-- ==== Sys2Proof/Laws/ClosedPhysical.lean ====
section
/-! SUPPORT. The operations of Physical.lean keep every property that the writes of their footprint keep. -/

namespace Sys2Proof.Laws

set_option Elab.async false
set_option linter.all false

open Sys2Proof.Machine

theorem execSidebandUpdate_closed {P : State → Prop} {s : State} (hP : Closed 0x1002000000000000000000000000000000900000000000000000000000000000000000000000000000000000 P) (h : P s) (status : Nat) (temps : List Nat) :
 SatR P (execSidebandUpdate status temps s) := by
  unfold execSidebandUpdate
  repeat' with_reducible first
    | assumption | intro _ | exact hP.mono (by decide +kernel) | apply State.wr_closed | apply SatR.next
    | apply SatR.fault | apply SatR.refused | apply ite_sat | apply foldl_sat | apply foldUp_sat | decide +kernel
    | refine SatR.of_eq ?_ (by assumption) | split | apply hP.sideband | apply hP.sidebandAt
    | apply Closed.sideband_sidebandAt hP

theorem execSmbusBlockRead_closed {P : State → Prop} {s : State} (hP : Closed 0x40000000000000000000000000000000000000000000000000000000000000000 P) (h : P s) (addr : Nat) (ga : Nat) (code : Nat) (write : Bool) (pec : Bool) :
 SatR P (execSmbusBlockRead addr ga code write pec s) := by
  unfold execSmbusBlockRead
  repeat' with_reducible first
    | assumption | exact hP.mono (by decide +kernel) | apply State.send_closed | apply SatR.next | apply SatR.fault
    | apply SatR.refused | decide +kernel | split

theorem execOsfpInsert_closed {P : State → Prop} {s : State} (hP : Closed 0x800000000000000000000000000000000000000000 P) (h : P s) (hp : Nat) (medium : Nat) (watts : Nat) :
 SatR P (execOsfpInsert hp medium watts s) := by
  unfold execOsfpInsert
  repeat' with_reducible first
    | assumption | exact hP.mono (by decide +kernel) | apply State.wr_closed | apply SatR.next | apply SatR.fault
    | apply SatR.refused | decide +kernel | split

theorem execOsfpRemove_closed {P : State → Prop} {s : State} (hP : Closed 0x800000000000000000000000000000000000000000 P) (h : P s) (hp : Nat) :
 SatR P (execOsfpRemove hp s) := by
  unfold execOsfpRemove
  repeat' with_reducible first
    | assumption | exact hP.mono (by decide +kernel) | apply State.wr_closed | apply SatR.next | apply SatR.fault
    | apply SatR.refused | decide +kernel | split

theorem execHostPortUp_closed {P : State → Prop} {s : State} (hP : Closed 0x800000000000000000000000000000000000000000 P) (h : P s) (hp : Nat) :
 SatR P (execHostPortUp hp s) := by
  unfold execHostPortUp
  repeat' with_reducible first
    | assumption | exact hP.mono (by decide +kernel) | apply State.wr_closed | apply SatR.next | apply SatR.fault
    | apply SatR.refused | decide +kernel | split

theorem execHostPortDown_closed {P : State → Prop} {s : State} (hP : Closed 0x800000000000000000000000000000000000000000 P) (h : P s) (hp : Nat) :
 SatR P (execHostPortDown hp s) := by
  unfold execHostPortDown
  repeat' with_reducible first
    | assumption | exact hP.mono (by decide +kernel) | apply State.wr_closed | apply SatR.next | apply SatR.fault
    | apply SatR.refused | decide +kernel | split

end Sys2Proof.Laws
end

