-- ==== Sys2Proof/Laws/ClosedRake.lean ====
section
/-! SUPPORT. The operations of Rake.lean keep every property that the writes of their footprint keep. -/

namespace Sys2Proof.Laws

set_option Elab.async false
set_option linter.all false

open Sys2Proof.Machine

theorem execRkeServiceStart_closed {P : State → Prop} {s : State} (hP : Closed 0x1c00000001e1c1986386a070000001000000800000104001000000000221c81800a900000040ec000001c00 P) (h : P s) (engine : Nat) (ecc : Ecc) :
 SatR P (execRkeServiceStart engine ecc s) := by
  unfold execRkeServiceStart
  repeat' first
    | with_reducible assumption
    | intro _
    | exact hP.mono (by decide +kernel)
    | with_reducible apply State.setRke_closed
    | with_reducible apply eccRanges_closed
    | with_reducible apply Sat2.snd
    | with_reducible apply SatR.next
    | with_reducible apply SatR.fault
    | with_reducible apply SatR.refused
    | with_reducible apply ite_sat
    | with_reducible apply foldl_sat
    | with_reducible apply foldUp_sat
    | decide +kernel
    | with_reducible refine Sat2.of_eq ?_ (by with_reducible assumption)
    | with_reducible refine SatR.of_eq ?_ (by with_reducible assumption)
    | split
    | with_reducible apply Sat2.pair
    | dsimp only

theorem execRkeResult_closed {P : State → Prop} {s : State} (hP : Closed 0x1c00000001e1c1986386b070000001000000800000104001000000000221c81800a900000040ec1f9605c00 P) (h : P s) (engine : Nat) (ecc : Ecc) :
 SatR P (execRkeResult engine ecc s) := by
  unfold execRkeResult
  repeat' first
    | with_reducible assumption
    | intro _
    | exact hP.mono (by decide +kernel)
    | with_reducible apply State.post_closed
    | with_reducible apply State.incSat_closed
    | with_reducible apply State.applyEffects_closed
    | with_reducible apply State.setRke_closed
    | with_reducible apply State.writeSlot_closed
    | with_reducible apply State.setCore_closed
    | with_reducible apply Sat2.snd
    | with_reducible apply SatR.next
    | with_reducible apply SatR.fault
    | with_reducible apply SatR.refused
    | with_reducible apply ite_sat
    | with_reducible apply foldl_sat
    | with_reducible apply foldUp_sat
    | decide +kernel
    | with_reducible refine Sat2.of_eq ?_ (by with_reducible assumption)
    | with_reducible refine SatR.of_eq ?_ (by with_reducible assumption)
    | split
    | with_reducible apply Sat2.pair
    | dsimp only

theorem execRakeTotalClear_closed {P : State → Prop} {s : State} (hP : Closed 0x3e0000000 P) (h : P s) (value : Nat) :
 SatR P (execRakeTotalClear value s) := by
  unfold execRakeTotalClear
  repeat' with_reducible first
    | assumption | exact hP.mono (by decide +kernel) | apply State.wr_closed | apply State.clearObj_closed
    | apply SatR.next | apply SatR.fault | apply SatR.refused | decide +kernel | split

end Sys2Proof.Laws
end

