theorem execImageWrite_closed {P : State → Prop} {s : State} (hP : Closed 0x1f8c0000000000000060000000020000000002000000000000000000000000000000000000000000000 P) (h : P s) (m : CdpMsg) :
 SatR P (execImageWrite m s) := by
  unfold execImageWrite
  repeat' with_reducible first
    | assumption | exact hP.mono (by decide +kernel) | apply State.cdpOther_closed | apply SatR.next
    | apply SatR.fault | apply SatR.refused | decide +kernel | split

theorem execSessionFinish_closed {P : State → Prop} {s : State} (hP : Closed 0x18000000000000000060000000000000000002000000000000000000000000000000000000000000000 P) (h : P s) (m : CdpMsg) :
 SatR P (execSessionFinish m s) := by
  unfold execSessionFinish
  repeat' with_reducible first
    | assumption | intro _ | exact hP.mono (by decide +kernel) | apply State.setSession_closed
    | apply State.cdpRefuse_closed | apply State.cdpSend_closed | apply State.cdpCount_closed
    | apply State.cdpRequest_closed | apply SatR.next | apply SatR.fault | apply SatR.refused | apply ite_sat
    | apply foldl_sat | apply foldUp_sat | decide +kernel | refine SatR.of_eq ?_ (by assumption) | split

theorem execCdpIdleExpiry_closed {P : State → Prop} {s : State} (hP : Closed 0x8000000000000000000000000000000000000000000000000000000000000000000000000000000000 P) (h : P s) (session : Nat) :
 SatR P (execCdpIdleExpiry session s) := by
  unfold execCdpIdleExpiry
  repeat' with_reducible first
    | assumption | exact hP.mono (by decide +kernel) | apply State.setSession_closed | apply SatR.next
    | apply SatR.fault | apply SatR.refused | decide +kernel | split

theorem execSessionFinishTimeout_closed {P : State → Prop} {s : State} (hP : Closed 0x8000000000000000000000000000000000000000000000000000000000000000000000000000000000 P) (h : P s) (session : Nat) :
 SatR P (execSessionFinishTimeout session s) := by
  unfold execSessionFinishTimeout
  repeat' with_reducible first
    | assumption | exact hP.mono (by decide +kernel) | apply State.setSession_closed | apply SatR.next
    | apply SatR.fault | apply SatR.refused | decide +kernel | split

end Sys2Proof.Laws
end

◇ ◇ ◇ ◇ ◇

WORK INSTRUCTIONS |
In the data above, each line holding "watts" is to be found and copied.

EXERCISE OUTPUT |
theorem execOsfpInsert_closed {P : State → Prop} {s : State} (hP : Closed 0x800000000000000000000000000000000000000000 P) (h : P s) (hp : Nat) (medium : Nat) (watts : Nat) :
 SatR P (execOsfpInsert hp medium watts s) := by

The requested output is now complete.